Below Shawn Parkhurst takes up my suggestion to describe his dissertation. If you have very specific and detailed replies perhaps they might go to him directly off list, but if you have something to say that might be of general interest, I invite you to reply to H-SAE so that others might benefit from your insights. Like Shawn, lots of our graduate student subscribers are studying "identity" in one way or another. I'd like to hear more about the variety of things they mean by that.

T. Galt, Editor


My name is Shawn Parkhurst. I'm a student at the U. of California at Berkeley doing an interdisciplinary Ph.D. I've been reading from this list from some time, and I've decided to take Tony Galt's advice about describing my dissertation research with hopes that interested parties will have comments to make, on or off the list. Here's a description of what I have been up to.

I returned early this year from 15 months of field research in the Alto Douro region of northern Portugal. In my field research I moved deep into but also much beyond a village in the heart of the Alto Douro's demarcated zone for the production of grapes for port wine. My research problem is how such villages develop corporate identities and do much more than react to economic and political decisions imposed from "outside" and "above." The conventional view in the media and social sciences alike is that these villages are identical, internally homogeneous in social terms, and mainly adaptive to economic and policy decisions handed down from the authoritative: port wine shippers, large (typically absentee) land owners, and the Portuguese state, to name a few. Because this is the world's first demarcated wine region, the boundaries of which remain vigilantly enforced by the state, assumptions of internal social and spatial homogeneity derive from an acceptable logic. Yet the boundaries, the character, and the fate of the region are strongly contested from "within." Thus my work asks how members of localities such as villages produce social identities with economic, political, and cultural consequences for social-spatial entities larger than themselves--the Alto Douro region to be sure, but beyond it as well. My dissertation focuses on the local production of regionality, but has implications beyond that for the combined local-regional production of national and even Pan-European identities.

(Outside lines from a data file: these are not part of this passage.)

/-- Three bytes side by side, most significant first. -/
theorem toNat_three_bytes (b0 b1 : Byte) (c : Word32) (h : c.toNat < 256) :
    ((zext32 b0 <<< 16) ||| (zext32 b1 <<< 8) ||| c).toNat = 65536 * b0.toNat + 256 * b1.toNat + c.toNat := by
  have h1 := b1.isLt
  rw [BitVec.toNat_or, BitVec.toNat_or, toNat_zext32_shiftLeft b0 (by omega), toNat_zext32_shiftLeft b1 (by omega),
    Nat.or_assoc, shiftLeft_or_eq_add (n := 8) h, shiftLeft_or_eq_add (n := 16) (by omega)]
  omega

theorem toNat_recon (b0 b1 b2 : Byte) :
    (recon b0 b1 b2).toNat = 4096 * b0.toNat + 16 * b1.toNat + b2.toNat / 16 := by
  have h2 := b2.isLt
  rw [recon, BitVec.toNat_ushiftRight, toNat_three_bytes b0 b1 _ (by rwa [toNat_zext32]), toNat_zext32,
    Nat.shiftRight_eq_div_pow]
  omega

theorem toNat_reconLiteral (b0 b1 b2 : Byte) :
    (reconLiteral b0 b1 b2).toNat = 65536 * b0.toNat + 256 * b1.toNat + b2.toNat / 16 := by
  have h2 := b2.isLt
  have fits : (zext32 b2 >>> 4).toNat < 256 := by
    rw [toNat_zext32_upper_half]
    omega
  rw [reconLiteral, toNat_three_bytes b0 b1 _ fits, toNat_zext32_upper_half]

theorem toNat_recon_lt (b0 b1 b2 : Byte) : (recon b0 b1 b2).toNat < 2 ^ 20 := by
  have h0 := b0.isLt
  have h1 := b1.isLt
  have h2 := b2.isLt
  rw [toNat_recon]
  omega

theorem toNat_upper_half (b : Byte) : (b.extractLsb' 4 4).toNat = b.toNat / 16 := by
  have hb := b.isLt
  rw [BitVec.extractLsb'_toNat, Nat.shiftRight_eq_div_pow]
  omega

/-- Settles O39: the three forms are one number. -/
theorem reconstructionBits : Obligations.ReconstructionBits := by
  intro b0 b1 b2
  have h1 := b1.isLt
  have h2 := b2.isLt
  constructor <;> apply BitVec.eq_of_toNat_eq <;> rw [toNat_recon]
  · rw [toNat_append_eq_add, toNat_append_eq_add, toNat_append_eq_add, toNat_upper_half, BitVec.toNat_zero]
    omega
  · rw [BitVec.toNat_or, BitVec.toNat_or, toNat_zext32_shiftLeft b0 (by omega), toNat_zext32_shiftLeft b1 (by omega),
      toNat_zext32_upper_half, Nat.or_assoc, shiftLeft_or_eq_add (n := 4) (by omega),
      shiftLeft_or_eq_add (n := 12) (by omega)]
    omega

/-! The sign extension as a number (rule R176). -/

theorem signBit_eq (u : Word32) : u.getLsbD 19 = decide (u.toNat / 2 ^ 19 % 2 = 1) :=
  Nat.testBit_eq_decide_div_mod_eq

theorem signBit_iff {u : Word32} (h : u.toNat < 2 ^ 20) : u.getLsbD 19 = true ↔ 2 ^ 19 ≤ u.toNat := by
  rw [signBit_eq, decide_eq_true_eq]
  omega

theorem toNat_and_signMask (u : Word32) : (u &&& 0x7FFFF#32).toNat = u.toNat % 2 ^ 19 :=
  Nat.and_two_pow_sub_one_eq_mod u.toNat 19

/-- A word below `2^31` is its own number. -/
theorem toInt_eq_toNat {u : Word32} (h : u.toNat < 2 ^ 31) : u.toInt = u.toNat := by
  rw [BitVec.toInt_eq_toNat_cond, if_pos (by omega)]

theorem toInt_sx20_of_sign_set {u : Word32} (h : u.getLsbD 19 = true) :
    (sx20 u).toInt = ((u &&& 0x7FFFF#32).toNat : Int) - 0x80000 := by
  have low : (u &&& 0x7FFFF#32).toNat < 2 ^ 19 := by
    rw [toNat_and_signMask]
    omega
  have bias : (0x80000#32 : Word32).toInt = 0x80000 := rfl
  rw [sx20_of_sign_set h]
  change ((u &&& 0x7FFFF#32) - 0x80000#32).toInt = _
  rw [BitVec.toInt_sub, toInt_eq_toNat (by omega), bias]
  exact Int.bmod_eq_of_le (by omega) (by omega)

theorem toInt_sx20 {u : Word32} (h : u.toNat < 2 ^ 20) :
    (sx20 u).toInt = if 2 ^ 19 ≤ u.toNat then (u.toNat : Int) - 2 ^ 20 else (u.toNat : Int) := by
  split
  · rename_i negative
    rw [toInt_sx20_of_sign_set ((signBit_iff h).mpr negative), toNat_and_signMask]
    omega
  · rename_i positive
    have clear : u.getLsbD 19 = false := Bool.eq_false_iff.mpr fun set => positive ((signBit_iff h).mp set)
    rw [sx20_of_sign_clear clear, toInt_eq_toNat (by omega)]

theorem toInt_sx20_range {u : Word32} (h : u.toNat < 2 ^ 20) : -524288 ≤ (sx20 u).toInt ∧ (sx20 u).toInt ≤ 524287 := by
  rw [toInt_sx20 h]
  split <;> omega

theorem sx20_eq_signExtend {u : Word32} (h : u.toNat < 2 ^ 20) : sx20 u = (u.setWidth 20).signExtend 32 := by
  apply BitVec.eq_of_toInt_eq
  rw [toInt_sx20 h, BitVec.toInt_signExtend_of_le (by omega), BitVec.toInt_eq_toNat_cond, BitVec.toNat_setWidth,
    Nat.mod_eq_of_lt h]
  split <;> split <;> omega

/-- Where no bit is set in both words, exclusive or is a sum. -/
theorem xor_eq_add_of_and_eq_zero {n : Nat} {x y : BitVec n} (apart : x &&& y = 0#n) : x ^^^ y = x + y := by
  rw [BitVec.add_eq_or_of_and_eq_zero x y apart]
  apply BitVec.eq_of_getLsbD_eq
  intro j _
  have bit := congrArg (·.getLsbD j) apart
  simp only [BitVec.getLsbD_and, BitVec.getLsbD_zero] at bit
  rw [BitVec.getLsbD_xor, BitVec.getLsbD_or]
  revert bit
  cases x.getLsbD j <;> cases y.getLsbD j <;> decide

/-- With the sign bit set, flipping it leaves the magnitude bits. -/
theorem xor_signBit_of_set {u : Word32} (h : u.toNat < 2 ^ 20) (set : u.getLsbD 19 = true) :
    u ^^^ 0x80000#32 = u &&& 0x7FFFF#32 := by
  have apart : (u &&& 0x7FFFF#32) &&& 0x80000#32 = 0#32 := by
    rw [BitVec.and_assoc]
    exact BitVec.and_zero
  have whole : u = (u &&& 0x7FFFF#32) ^^^ 0x80000#32 := by
    have large := (signBit_iff h).mp set
    rw [xor_eq_add_of_and_eq_zero apart]
    apply BitVec.eq_of_toNat_eq
    rw [BitVec.toNat_add_of_and_eq_zero apart, toNat_and_signMask, BitVec.toNat_ofNat]
    omega
  conv_lhs => rw [whole]
  rw [BitVec.xor_assoc, BitVec.xor_self, BitVec.xor_zero]

/-- With the sign bit clear, flipping it adds the bias. -/
theorem xor_signBit_of_clear {u : Word32} (clear : u.getLsbD 19 = false) : u ^^^ 0x80000#32 = u + 0x80000#32 := by
  have apart := BitVec.and_twoPow u 19
  rw [clear] at apart
  exact xor_eq_add_of_and_eq_zero apart

theorem sx20_eq_xor_sub {u : Word32} (h : u.toNat < 2 ^ 20) : sx20 u = (u ^^^ 0x80000#32) - 0x80000#32 := by
  cases sign : u.getLsbD 19
  · rw [sx20_of_sign_clear sign, xor_signBit_of_clear sign, BitVec.add_sub_cancel]
  · rw [sx20_of_sign_set sign, xor_signBit_of_set h sign]
    rfl

/-- Settles O41: each form is compared with the number `toInt_sx20` gives. -/
theorem signExtensionForms : Obligations.SignExtensionForms := by
  refine fun u h => ⟨?_, sx20_eq_signExtend h, toInt_sx20 h, sx20_eq_xor_sub h⟩
  split
  · rename_i set
    exact toInt_sx20_of_sign_set set
  · rename_i not_set
    rw [sx20_of_sign_clear (Bool.eq_false_iff.mpr not_set), toInt_eq_toNat (by omega)]

/-- Settles O42: the sample is the low 20 bits of the reconstruction, and the upper 20 of the left-justified word. -/
theorem axisIsTheSignExtendedSample : Obligations.AxisIsTheSignExtendedSample := by
  intro b0 b1 b2
  have h1 := b1.isLt
  have h2 := b2.isLt
  have small := toNat_recon_lt b0 b1 b2
  constructor
  · rw [sx20_eq_signExtend small]
    congr 1
    apply BitVec.eq_of_toNat_eq
    rw [BitVec.toNat_setWidth, Nat.mod_eq_of_lt small, toNat_recon, toNat_append_eq_add, toNat_append_eq_add,
      toNat_upper_half]
    omega
  · apply BitVec.eq_of_toInt_eq
    rw [toInt_sx20 small, BitVec.toInt_sshiftRight, Int.shiftRight_eq_div_pow, BitVec.toInt_eq_toNat_cond,
      toNat_append_eq_add, toNat_append_eq_add, toNat_append_eq_add, toNat_recon, BitVec.toNat_zero]
    split <;> split <;> omega

/-! The bytes of a sample (rule R184). -/

/-- Settles O44: the padding is below the bits that the shift keeps. -/
theorem paddingIsIgnored : Obligations.PaddingIsIgnored := by
  intro b0 b1 b2 p hp
  have shifted : ((b2 &&& 0xF0#8) ||| p).toNat / 16 = (b2 &&& 0xF0#8).toNat / 16 := by
    have dropped : p.toNat >>> 4 = 0 := by rw [Nat.shiftRight_eq_div_pow]; omega
    have h := congrArg ((b2 &&& 0xF0#8).toNat >>> 4 ||| ·) dropped
    rwa [← Nat.shiftRight_or_distrib, Nat.or_zero, Nat.shiftRight_eq_div_pow, Nat.shiftRight_eq_div_pow,
      ← BitVec.toNat_or] at h
  apply BitVec.eq_of_toNat_eq
  rw [toNat_recon, toNat_recon, shifted]

theorem toNat_recon_sampleBytes (v : Word32) :
    (recon (sampleBytes v).1 (sampleBytes v).2.1 (sampleBytes v).2.2).toNat = v.toNat % 2 ^ 20 := by
  rw [toNat_recon]
  simp only [sampleBytes, BitVec.extractLsb'_toNat, toNat_append_eq_add, Nat.shiftRight_eq_div_pow, BitVec.toNat_zero]
  omega

/-- The bytes built from a sample decode to it. -/
theorem sx20_recon_sampleBytes {v : Word32} (low : -524288 ≤ v.toInt) (high : v.toInt ≤ 524287) :
    sx20 (recon (sampleBytes v).1 (sampleBytes v).2.1 (sampleBytes v).2.2) = v := by
  have hv := v.isLt
  apply BitVec.eq_of_toInt_eq
  rw [toInt_sx20 (toNat_recon_lt _ _ _), toNat_recon_sampleBytes]
  rw [BitVec.toInt_eq_toNat_cond] at low high ⊢
  split at low <;> split <;> omega

/-- Settles O43: the reconstruction has 20 bits, and the bytes of a sample reach it. -/
theorem axisRangeIsExact : Obligations.AxisRangeIsExact := by
  constructor
  · intro b0 b1 b2
    have small := toNat_recon_lt b0 b1 b2
    exact ⟨by omega, toInt_sx20_range small⟩
  · intro v low high
    have held : (BitVec.ofInt 32 v).toInt = v := by
      rw [BitVec.toInt_ofInt]
      exact Int.bmod_eq_of_le (by omega) (by omega)
    have decoded := sx20_recon_sampleBytes (v := BitVec.ofInt 32 v) (by omega) (by omega)
    exact ⟨_, _, _, (congrArg BitVec.toInt decoded).trans held⟩

/-- Settles O46: on 20-bit values the sign extension is the number `toInt_sx20` gives. -/
theorem sampleBytesDecodeBack : Obligations.SampleBytesDecodeBack := by
  refine ⟨fun u v hu hv same => ?_, fun u v lt half => ?_, fun u hu => ⟨?_, ?_⟩, fun v => sx20_recon_sampleBytes⟩
  · have numbers := congrArg BitVec.toInt same
    rw [toInt_sx20 hu, toInt_sx20 hv] at numbers
    apply BitVec.eq_of_toNat_eq
    split at numbers <;> split at numbers <;> omega
  · rw [toInt_sx20 (by omega), toInt_sx20 (by omega)]
    split <;> split <;> omega
  · rw [sx20_eq_signExtend hu]
    apply BitVec.eq_of_getLsbD_eq
    intro j hj
    rw [BitVec.getLsbD_setWidth, BitVec.getLsbD_signExtend, if_pos hj]
    simp [hj, show j < 32 by omega]
  · have := (toInt_sx20_range hu).2
    omega

/-! The reading LITERAL (rule R175). -/

/-- In the reading LITERAL the sign test falls on bit 3 of the first byte. -/
theorem signBit_reconLiteral (b0 b1 b2 : Byte) : (reconLiteral b0 b1 b2).getLsbD 19 = b0.getLsbD 3 := by
  have h1 := b1.isLt
  have h2 := b2.isLt
  have bit : b0.getLsbD 3 = decide (b0.toNat / 2 ^ 3 % 2 = 1) := Nat.testBit_eq_decide_div_mod_eq
  rw [signBit_eq, bit, toNat_reconLiteral, decide_eq_decide]
  omega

I realize this might seem a little high-flown, especially there at the end. I hope, though, that this will pique someone's interest who is working on similar problems elsewhere in Europe. I would like to talk in detail, and I guess this would be for off the list. I would also like to know what kind of recent work people are reading that engages with problems like these. I'd like to say that I'm especially taken with Lipuma and Meltzoff's approach to problems of locality, region and class in Iberia. Finally, I work with two other people here, Jean Lave, an anthropologist, and Paul Duguid, an historian, and we're trying to develop a multi-perspectival take on the port trade. Are there similar projects that people are engaged in?